**Work required**. Would you please output the data exactly, omitting no line?

*** Entries shown Section Begins ***

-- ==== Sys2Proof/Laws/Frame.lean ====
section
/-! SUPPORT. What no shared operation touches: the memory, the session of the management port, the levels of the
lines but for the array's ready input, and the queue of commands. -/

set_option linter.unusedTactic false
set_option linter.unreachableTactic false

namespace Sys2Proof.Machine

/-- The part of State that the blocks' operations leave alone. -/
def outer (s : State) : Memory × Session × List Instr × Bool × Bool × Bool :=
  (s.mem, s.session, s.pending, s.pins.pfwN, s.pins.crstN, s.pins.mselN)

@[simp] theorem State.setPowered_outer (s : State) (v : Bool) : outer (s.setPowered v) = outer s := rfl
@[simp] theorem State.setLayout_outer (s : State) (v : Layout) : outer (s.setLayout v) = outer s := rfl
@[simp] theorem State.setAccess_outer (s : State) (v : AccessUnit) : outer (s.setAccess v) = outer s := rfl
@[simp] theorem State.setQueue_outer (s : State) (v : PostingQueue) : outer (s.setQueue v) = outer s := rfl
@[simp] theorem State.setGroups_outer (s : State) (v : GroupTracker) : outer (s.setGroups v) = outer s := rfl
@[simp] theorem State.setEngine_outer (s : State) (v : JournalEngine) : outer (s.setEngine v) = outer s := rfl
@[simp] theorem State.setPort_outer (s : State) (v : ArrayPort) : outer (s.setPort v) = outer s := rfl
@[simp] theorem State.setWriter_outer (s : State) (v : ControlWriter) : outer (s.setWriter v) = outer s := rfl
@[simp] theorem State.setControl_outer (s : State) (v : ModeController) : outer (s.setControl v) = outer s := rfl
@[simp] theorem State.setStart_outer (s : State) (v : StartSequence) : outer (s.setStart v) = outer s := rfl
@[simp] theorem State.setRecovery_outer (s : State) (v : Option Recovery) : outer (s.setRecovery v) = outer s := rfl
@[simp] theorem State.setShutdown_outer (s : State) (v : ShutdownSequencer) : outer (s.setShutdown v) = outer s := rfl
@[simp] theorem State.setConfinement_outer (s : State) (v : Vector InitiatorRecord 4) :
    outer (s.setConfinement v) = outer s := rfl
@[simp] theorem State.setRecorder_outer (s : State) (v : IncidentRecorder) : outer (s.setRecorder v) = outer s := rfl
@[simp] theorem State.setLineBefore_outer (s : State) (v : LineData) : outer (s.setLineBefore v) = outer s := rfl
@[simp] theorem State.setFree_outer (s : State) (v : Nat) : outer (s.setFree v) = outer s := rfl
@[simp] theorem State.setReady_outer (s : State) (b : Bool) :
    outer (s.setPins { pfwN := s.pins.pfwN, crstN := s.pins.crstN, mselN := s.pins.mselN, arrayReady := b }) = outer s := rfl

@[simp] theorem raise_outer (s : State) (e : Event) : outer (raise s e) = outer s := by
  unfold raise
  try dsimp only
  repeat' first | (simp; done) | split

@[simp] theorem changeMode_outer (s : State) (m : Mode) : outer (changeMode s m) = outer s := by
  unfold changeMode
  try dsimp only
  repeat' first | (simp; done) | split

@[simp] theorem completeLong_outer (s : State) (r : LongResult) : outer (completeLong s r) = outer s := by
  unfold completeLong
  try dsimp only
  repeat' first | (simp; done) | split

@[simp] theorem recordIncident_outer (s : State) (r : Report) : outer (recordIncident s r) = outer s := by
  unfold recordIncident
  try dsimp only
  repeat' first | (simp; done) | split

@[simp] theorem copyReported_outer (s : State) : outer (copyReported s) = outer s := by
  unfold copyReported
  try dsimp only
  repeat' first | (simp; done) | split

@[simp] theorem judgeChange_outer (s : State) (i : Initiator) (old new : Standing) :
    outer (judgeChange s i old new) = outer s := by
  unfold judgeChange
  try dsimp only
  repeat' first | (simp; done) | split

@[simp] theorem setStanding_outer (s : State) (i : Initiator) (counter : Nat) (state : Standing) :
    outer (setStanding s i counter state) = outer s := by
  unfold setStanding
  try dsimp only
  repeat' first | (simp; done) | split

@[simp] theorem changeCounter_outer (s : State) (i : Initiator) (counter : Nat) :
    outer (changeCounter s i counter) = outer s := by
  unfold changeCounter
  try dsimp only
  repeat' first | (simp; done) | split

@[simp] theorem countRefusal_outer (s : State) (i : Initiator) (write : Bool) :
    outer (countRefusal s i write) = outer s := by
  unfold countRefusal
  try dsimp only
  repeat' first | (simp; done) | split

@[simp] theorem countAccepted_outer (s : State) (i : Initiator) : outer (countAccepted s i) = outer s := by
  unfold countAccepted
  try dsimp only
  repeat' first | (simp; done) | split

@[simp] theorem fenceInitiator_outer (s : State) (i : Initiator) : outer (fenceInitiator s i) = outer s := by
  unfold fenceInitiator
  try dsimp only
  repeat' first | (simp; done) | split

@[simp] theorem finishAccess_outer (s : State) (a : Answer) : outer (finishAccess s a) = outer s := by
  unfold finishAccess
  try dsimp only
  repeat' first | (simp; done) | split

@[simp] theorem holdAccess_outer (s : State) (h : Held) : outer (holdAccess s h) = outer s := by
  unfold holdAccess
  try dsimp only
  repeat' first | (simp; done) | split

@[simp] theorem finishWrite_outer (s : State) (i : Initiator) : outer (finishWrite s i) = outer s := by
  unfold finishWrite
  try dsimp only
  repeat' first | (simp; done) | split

*** Entries shown Section Ends ***

**Response area**.
-- ==== Sys2Proof/Laws/Frame.lean ====
section
/-! SUPPORT. What no shared operation touches: the memory, the session of the management port, the levels of the
lines but for the array's ready input, and the queue of commands. -/

set_option linter.unusedTactic false
set_option linter.unreachableTactic false

namespace Sys2Proof.Machine

/-- The part of State that the blocks' operations leave alone. -/
def outer (s : State) : Memory × Session × List Instr × Bool × Bool × Bool :=
  (s.mem, s.session, s.pending, s.pins.pfwN, s.pins.crstN, s.pins.mselN)

@[simp] theorem State.setPowered_outer (s : State) (v : Bool) : outer (s.setPowered v) = outer s := rfl
@[simp] theorem State.setLayout_outer (s : State) (v : Layout) : outer (s.setLayout v) = outer s := rfl
@[simp] theorem State.setAccess_outer (s : State) (v : AccessUnit) : outer (s.setAccess v) = outer s := rfl
@[simp] theorem State.setQueue_outer (s : State) (v : PostingQueue) : outer (s.setQueue v) = outer s := rfl
@[simp] theorem State.setGroups_outer (s : State) (v : GroupTracker) : outer (s.setGroups v) = outer s := rfl
@[simp] theorem State.setEngine_outer (s : State) (v : JournalEngine) : outer (s.setEngine v) = outer s := rfl
@[simp] theorem State.setPort_outer (s : State) (v : ArrayPort) : outer (s.setPort v) = outer s := rfl
@[simp] theorem State.setWriter_outer (s : State) (v : ControlWriter) : outer (s.setWriter v) = outer s := rfl
@[simp] theorem State.setControl_outer (s : State) (v : ModeController) : outer (s.setControl v) = outer s := rfl
@[simp] theorem State.setStart_outer (s : State) (v : StartSequence) : outer (s.setStart v) = outer s := rfl
@[simp] theorem State.setRecovery_outer (s : State) (v : Option Recovery) : outer (s.setRecovery v) = outer s := rfl
@[simp] theorem State.setShutdown_outer (s : State) (v : ShutdownSequencer) : outer (s.setShutdown v) = outer s := rfl
@[simp] theorem State.setConfinement_outer (s : State) (v : Vector InitiatorRecord 4) :
    outer (s.setConfinement v) = outer s := rfl
@[simp] theorem State.setRecorder_outer (s : State) (v : IncidentRecorder) : outer (s.setRecorder v) = outer s := rfl
@[simp] theorem State.setLineBefore_outer (s : State) (v : LineData) : outer (s.setLineBefore v) = outer s := rfl
@[simp] theorem State.setFree_outer (s : State) (v : Nat) : outer (s.setFree v) = outer s := rfl
@[simp] theorem State.setReady_outer (s : State) (b : Bool) :
    outer (s.setPins { pfwN := s.pins.pfwN, crstN := s.pins.crstN, mselN := s.pins.mselN, arrayReady := b }) = outer s := rfl

@[simp] theorem raise_outer (s : State) (e : Event) : outer (raise s e) = outer s := by
  unfold raise
  try dsimp only
  repeat' first | (simp; done) | split

@[simp] theorem changeMode_outer (s : State) (m : Mode) : outer (changeMode s m) = outer s := by
  unfold changeMode
  try dsimp only
  repeat' first | (simp; done) | split

@[simp] theorem completeLong_outer (s : State) (r : LongResult) : outer (completeLong s r) = outer s := by
  unfold completeLong
  try dsimp only
  repeat' first | (simp; done) | split

@[simp] theorem recordIncident_outer (s : State) (r : Report) : outer (recordIncident s r) = outer s := by
  unfold recordIncident
  try dsimp only
  repeat' first | (simp; done) | split

@[simp] theorem copyReported_outer (s : State) : outer (copyReported s) = outer s := by
  unfold copyReported
  try dsimp only
  repeat' first | (simp; done) | split

@[simp] theorem judgeChange_outer (s : State) (i : Initiator) (old new : Standing) :
    outer (judgeChange s i old new) = outer s := by
  unfold judgeChange
  try dsimp only
  repeat' first | (simp; done) | split

@[simp] theorem setStanding_outer (s : State) (i : Initiator) (counter : Nat) (state : Standing) :
    outer (setStanding s i counter state) = outer s := by
  unfold setStanding
  try dsimp only
  repeat' first | (simp; done) | split

@[simp] theorem changeCounter_outer (s : State) (i : Initiator) (counter : Nat) :
    outer (changeCounter s i counter) = outer s := by
  unfold changeCounter
  try dsimp only
  repeat' first | (simp; done) | split

@[simp] theorem countRefusal_outer (s : State) (i : Initiator) (write : Bool) :
    outer (countRefusal s i write) = outer s := by
  unfold countRefusal
  try dsimp only
  repeat' first | (simp; done) | split

@[simp] theorem countAccepted_outer (s : State) (i : Initiator) : outer (countAccepted s i) = outer s := by
  unfold countAccepted
  try dsimp only
  repeat' first | (simp; done) | split

@[simp] theorem fenceInitiator_outer (s : State) (i : Initiator) : outer (fenceInitiator s i) = outer s := by
  unfold fenceInitiator
  try dsimp only
  repeat' first | (simp; done) | split

@[simp] theorem finishAccess_outer (s : State) (a : Answer) : outer (finishAccess s a) = outer s := by
  unfold finishAccess
  try dsimp only
  repeat' first | (simp; done) | split

@[simp] theorem holdAccess_outer (s : State) (h : Held) : outer (holdAccess s h) = outer s := by
  unfold holdAccess
  try dsimp only
  repeat' first | (simp; done) | split

@[simp] theorem finishWrite_outer (s : State) (i : Initiator) : outer (finishWrite s i) = outer s := by
  unfold finishWrite
  try dsimp only
  repeat' first | (simp; done) | split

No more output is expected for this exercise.